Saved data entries
--------------------------------
-- ==== Sys2Proof/Machine/Segment.lean ====
section
/-! DEFINITION. The Segment Port: jabber, the quiet line, the echo comparator and the abort procedure (chapter 3), and
the commands JABBER, LINE_QUIET, TRANSMISSION_COMPLETE, ECHO_FAULT and ABORT_END. -/

namespace Sys2Proof.Machine

/-- The damage kind of a frame that the entry into MUTED truncates, if one is open (R36, R49). -/
def ReceiverState.mutedFrame : ReceiverState → Option Damage
  | .inFrame f => some (f.cut .truncated)
  | _ => none

/-- The receiver enters MUTED (R49). JABBER is posted before the engine acts on the report, so that it stands before
the answer and before BARRED (R125, R149; log 13). -/
def State.enterMuted (s : State) : State :=
  let d := s.segment.state.mutedFrame
  let s' := { s with segment := { s.silenceCounted with state := .muted, activity := 0 } }
  (s'.post .jabber s.engagedIndex (s.engagement.bind Engagement.eventOuter) 0).engineMuted d

/-- The occasion of JABBER: a run is counted, and its next step passes the jabber limit (R48, R49). -/
def State.jabberDue (s : State) : Bool :=
  s.segmentFrames && decide (s.policy.jabberLimit.toNat ≤ s.segment.activity)

/-- JABBER taken where its occasion holds. -/
def State.takeJabber (s : State) : State := if s.jabberDue then s.enterMuted else s

/-- JABBER (R49). -/
def execJabber (s : State) : Host.Outcome State Fault Refusal := .next s.takeJabber

/-- A MUTED receiver returns to LINE_IDLE on a quiet line (R47, R50). -/
def ReceiverState.unmute : ReceiverState → ReceiverState
  | .muted => .lineIdle
  | st => st

/-- The occasion of LINE_QUIET: silence lasts, and its counter stands one short of the gap time (R46, R47). -/
def State.quietDue (s : State) : Bool :=
  s.works && !s.segment.midCharacter && !s.transmitter.drives
    && decide (s.segment.silence + 1 = s.policy.gapTime.toNat)

/-- The silence counter steps to the gap time: MUTED ends, the engine is told, a waiting transmitter may begin
(R47). -/
def State.becomeQuiet (s : State) : State :=
  (State.engineQuiet { s with
    segment := { s.segment with silence := s.policy.gapTime.toNat, state := s.segment.state.unmute } }).startIfReady

/-- LINE_QUIET taken where its occasion holds. -/
def State.takeQuiet (s : State) : State := if s.quietDue then s.becomeQuiet else s

/-- LINE_QUIET (R47). -/
def execLineQuiet (s : State) : Host.Outcome State Fault Refusal := .next s.takeQuiet

/-! ### The echo comparator (R54) -/

/-- The oldest character the comparator holds (R54): the one whose echo is due next, if it has been begun. -/
def SegmentTransmitter.heldEcho : SegmentTransmitter → Option LineChar
  | .onLine f sent compared => if compared ≤ sent then f.chars[compared]? else none
  | _ => none

/-- The comparator holds the second CHECK character and nothing else (R54). -/
def SegmentTransmitter.lastEchoDue : SegmentTransmitter → Bool
  | .onLine f sent compared => decide (compared + 1 = f.length) && decide (compared ≤ sent)
  | _ => false

/-- The echo of the second CHECK character compares equal: the transmitter returns to IDLE, and silence runs from the
end of that character (R54); then the engine moves the engagement on (R84, R110). -/
def State.completeTransmission (s : State) : State :=
  State.engineComplete { s with
    transmitter := .idle
    segment := { s.segment with silence := 0, activity := 0, midCharacter := false } }

/-- TRANSMISSION_COMPLETE (R54, R84). -/
def execTransmissionComplete (s : State) : Host.Outcome State Fault Refusal :=
  .next (if s.works && s.transmitter.lastEchoDue then s.completeTransmission else s)

/-- An echo fault: the abort procedure begins, and the engine answers (R55, R85). -/
def State.faultEcho (s : State) (position : Nat) : State :=
  State.engineEchoFault { s with transmitter := s.transmitter.abort } position

/-- An echo is missing: the character after the one held is finished, or one character time has passed since the second
CHECK character (R54). -/
def SegmentTransmitter.echoMissing : SegmentTransmitter → Bool
  | .onLine _ sent compared => decide (compared + 2 ≤ sent)
  | _ => false

/-- The position of the oldest character held. -/
def SegmentTransmitter.echoPosition : SegmentTransmitter → Nat
  | .onLine _ _ compared => compared
  | _ => 0

/-- A missing echo taken where its occasion holds (R54, R55). -/
def State.takeMissingEcho (s : State) : State :=
  if s.works && s.transmitter.echoMissing then s.faultEcho s.transmitter.echoPosition else s

/-- A character taken in ON_LINE is compared, value and mark bit together, with the oldest one held (R54). With nothing
held it is not compared (log 9). -/
def State.compareEcho (s : State) (c : LineChar) : State :=
  match s.transmitter, s.transmitter.heldEcho with
  | .onLine f sent compared, some expected =>
    if c = expected then
      if s.transmitter.lastEchoDue then s.completeTransmission
      else { s with transmitter := .onLine f sent (compared + 1) }
    else s.faultEcho compared
  | _, _ => s

/-- The occasion of ECHO_FAULT with a wrong echo: a character is held, and the one taken differs from it. -/
def State.echoDiffers (s : State) (c : LineChar) : Bool :=
  match s.transmitter.heldEcho with
  | none => false
  | some expected => c != expected

/-- The silence ends, and no character is in progress any more: a character was taken (R46). -/
def State.hearSegment (s : State) : State :=
  { s with segment := { s.segment with silence := 0, midCharacter := false } }

/-- ECHO_FAULT (R55, R85): a wrong echo taken, or a missing one. -/
def execEchoFault (heard : Option LineChar) (s : State) : Host.Outcome State Fault Refusal :=
  match heard with
  | none => .next s.takeMissingEcho
  | some c => .next (if s.works && s.echoDiffers c then s.hearSegment.compareEcho c else s)

/-! ### The end of the abort procedure (R56, R52) -/

/-- The occasion of ABORT_END: the last character of the procedure is being sent. -/
def SegmentTransmitter.abortEnds : SegmentTransmitter → Bool
  | .aborting left _ => decide (left.length ≤ 1)
  | _ => false

/-- The transmitter after the abort procedure: IDLE, or GAP_WAIT with a frame handed over meanwhile (R52, R56). -/
def SegmentTransmitter.afterAbort : SegmentTransmitter → SegmentTransmitter
  | .aborting _ (some f) => .gapWait f
  | .aborting _ none => .idle
  | t => t

/-- ABORT_END taken where its occasion holds. The silence runs from the end of the last character (R56); a character whose
start bit was heard in ABORTING goes on, and no silence is counted inside it (R27, R46). Its stop bit finds the transmitter
IDLE or in GAP_WAIT, and it is taken as any other character there (log 25, a choice of the model). -/
def State.takeAbortEnd (s : State) : State :=
  if s.transmitter.abortEnds then
    State.startIfReady { s with
      transmitter := s.transmitter.afterAbort
      segment := { s.segment with silence := 0, activity := 0 } }
  else s

/-- ABORT_END (R56). -/
def execAbortEnd (s : State) : Host.Outcome State Fault Refusal := .next s.takeAbortEnd

end Sys2Proof.Machine
end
--------------------------------
> _What you are asked to do_:
Look through the data above and return exactly the lines from the one that contains "(left.length ≤ 1)" to the one that contains "a character whose", inclusive, with nothing else.

> _Response area_:
  | .aborting left _ => decide (left.length ≤ 1)
  | _ => false

/-- The transmitter after the abort procedure: IDLE, or GAP_WAIT with a frame handed over meanwhile (R52, R56). -/
def SegmentTransmitter.afterAbort : SegmentTransmitter → SegmentTransmitter
  | .aborting _ (some f) => .gapWait f
  | .aborting _ none => .idle
  | t => t

/-- ABORT_END taken where its occasion holds. The silence runs from the end of the last character (R56); a character whose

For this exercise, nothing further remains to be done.